Странное дело, чем дальше Анатолий Николаевич вникал в подобные тонкости, тем сильней крепла в его душе обида. Казалось бы, ему что до этого? Он обычный остзейский дворянин. По материнской линии конечно хватает русской родни, но по отцовской — одни немцы. Сам себя он считал прежде всего немцем. И женат он на немке, урожденной как Фитингоф. И дети его соответственно считаются немцами. И все-таки, такое издевательство над самолюбием великого народа, ему было неприятно. Почему так? Сам себе не мог ответить.

Поэтому, хоть он и планировал заранее сделать так, чтобы у Гозмана ничего кроме пустого шума не вышло, сейчас он хотел иного: чтобы этот придурок как можно сильней при этом опозорился. И кажется, там наверху, в Небесной Канцелярии пошли навстречу его искреннему желанию.

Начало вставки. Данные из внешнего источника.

/-- A number that comes with no request to apply is noted (a response on VC0, a request of an old EPOCH), so that those behind
it do not wait for it. -/
def State.noteNumber (s : State) (src vc seq : Nat) (r : Resp) : State :=
  let x := s.rxPair src vc
  match x.takes vc seq with
  | .fresh n => s.putRx src vc ((x.note n r).pass 1024)
  | .early n => s.putRx src vc { x with got := x.got ++ [{ r with seq := n }] }
  | _ => s

/-! ### Serving a request (R265, R266, R273, R274) -/

/-- Whether a request waits for or stays out of a replaying context (R443): it owns a page of the request. -/
def State.replayOwned (s : State) (tier o n : Nat) : Bool :=
  (pagesOf o n).any fun p => match (s.ownerOf tier p).bind s.slotOf with
    | some i => s.replaying i
    | none => false

/-- The slot whose context owns the page of an offset. -/
def State.ownerSlot (s : State) (tier o : Nat) : Option Nat := (s.ownerOf tier (o / 2 ^ 21)).bind s.slotOf

/-- Records bytes that a request wrote into a context's memory (R438, R439), page by page. Bytes that the context's own span
table does not name are no input of it. -/
def State.journalIn (s : State) (key tier o : Nat) (bs : List Byte) : State :=
  let one (s : State) (o : Nat) (bs : List Byte) : State :=
    match s.ownerSlot tier o with
    | none => s
    | some slot => match s.unresolve slot tier o with
      | some a => if bs.isEmpty then s else s.journal slot 0x04 key a bs
      | none => s
  let k := 2 ^ 21 - o % 2 ^ 21
  one (one s o (bs.take k)) (o + k) (bs.drop k)

/-- Serves a write of another module and records it. -/
def State.storeIn (s : State) (src ctx op tier o : Nat) (bs : List Byte) : Status × List Byte × State :=
  let (st, s1) := s.serveWrite src ctx tier 2 o bs
  (st, [], if st = .done then s1.journalIn (src + 2 ^ 12 * op) tier o bs else s1)

/-- Serves a window addition of another module (R255, R277): the block at the offset, under the owner's exponent entry. -/
def State.addIn (s : State) (src ctx o : Nat) (w : Window) (fmt expIndex : Nat) (row : List Byte) : Status × List Byte × State :=
  let offs := (List.range (w.block / 64)).map fun i => o + 64 * i
  let xs := (elemsOf (srcSize fmt) row).map (srcValue fmt)
  if 2 < fmt ∨ row.length * w.size ≠ srcSize fmt * w.block ∨ xs.any Option.isNone = true then (.illegal, [], s)
  else
    let (st0, s0) := s.guardLines src ctx offs
    match (if st0 = .done then s0.ownerSlot 0 o else none) with
    | none => (if st0 = .done then .access else st0, [], s0)
    | some slot => match s0.unresolve slot 0 o with
      | none => (.access, [], s0)
      | some a =>
        let (st, s1) := s0.windowHere src ctx slot w a expIndex offs (xs.filterMap id)
        let beta := match s0.expEntry slot expIndex with
          | (_, some e, s2) => (s2.blockExp slot e ((a - e.accBase) / w.block)).2.1
          | _ => 0
        let arg := fmt + 16 * (if w = .wa160 then 2 else 1)
        let data := toBytes 1 arg ++ toBytes 2 expIndex ++ toBytes 1 beta ++ row
        (st, [], if st = .done ∨ st = .overrange then s1.journal slot 0x04 (src + 2 ^ 12 * 7) a data else s1)

/-- Serves a control-space access of another module (R34, R266, R274). -/
def State.ctlIn (s : State) (src ctx off : Nat) (v : Option Nat) : Status × List Byte × State :=
  let p := Path.fabric (BitVec.ofNat 12 src)
  if 0x4000000 ≤ off ∨ off % 4 ≠ 0 then (.access, [], s)
  else if s.get HNG_MODULE_FENCED = 1 then (.fenced, [], s)
  else if !s.ctx0Admits src 2 then (.access, [], s.refuseIn src ctx 2 off 0 .control)
  else if !s.pathOk p then (.noResource, [], s)
  else match v with
  | some v => (.done, [], s.controlWrite p off v)
  | none => match s.controlRead p off with
    | some (w, s1) => (.done, toBytes 4 w, s1)
    | none => (.done, toBytes 4 0, s)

Первой засуетилась та самая Алексеева. Узнав о случившейся с юными спортсменами неприятности, она развила бешеную деятельность. Не смотря на свое слабое здоровье, эта маленькая и хрупкая женщина смогла поспеть всюду. Она утешала расстроенных родителей, она наносила визиты известным филантропам и клерикалам. Она даже не побрезговала навестить «лидеров» марионеточных националистических организаций. Более того, она опубликовала в ближайшем номере «Невского времени» статью на злобу дня, которую назвала: «Верните народу имя!» А на четвертые сутки с момента задержания подростков, она возглавила несанкционированное никем шествие к резиденции Его Императорского Величества. Полиция, не ожидавшая ничего подобного, начала действовать не сразу. А когда все-таки прибыла на место происшествия, было уже поздно: к небольшой кучке манифестантов успела присоединиться тьма народа. Прибывший разгонять это шествие спецназ, наверное впервые в жизни растерялся. Еще бы! Помимо взрослых, среди участников манифестации хватало детей. Самое хреновое было то, что с каждой минутой детей становилось все больше и больше. Давать команду на разгон демонстрации командование так и не решилось. И Анатолий Николаевич их понимал прекрасно. Что бы там не говорили про жандармов, но применять силу в отношении женщин, стариков и детей, держащих в руках государственные флаги, хоругви и образа, они не хотели категорически.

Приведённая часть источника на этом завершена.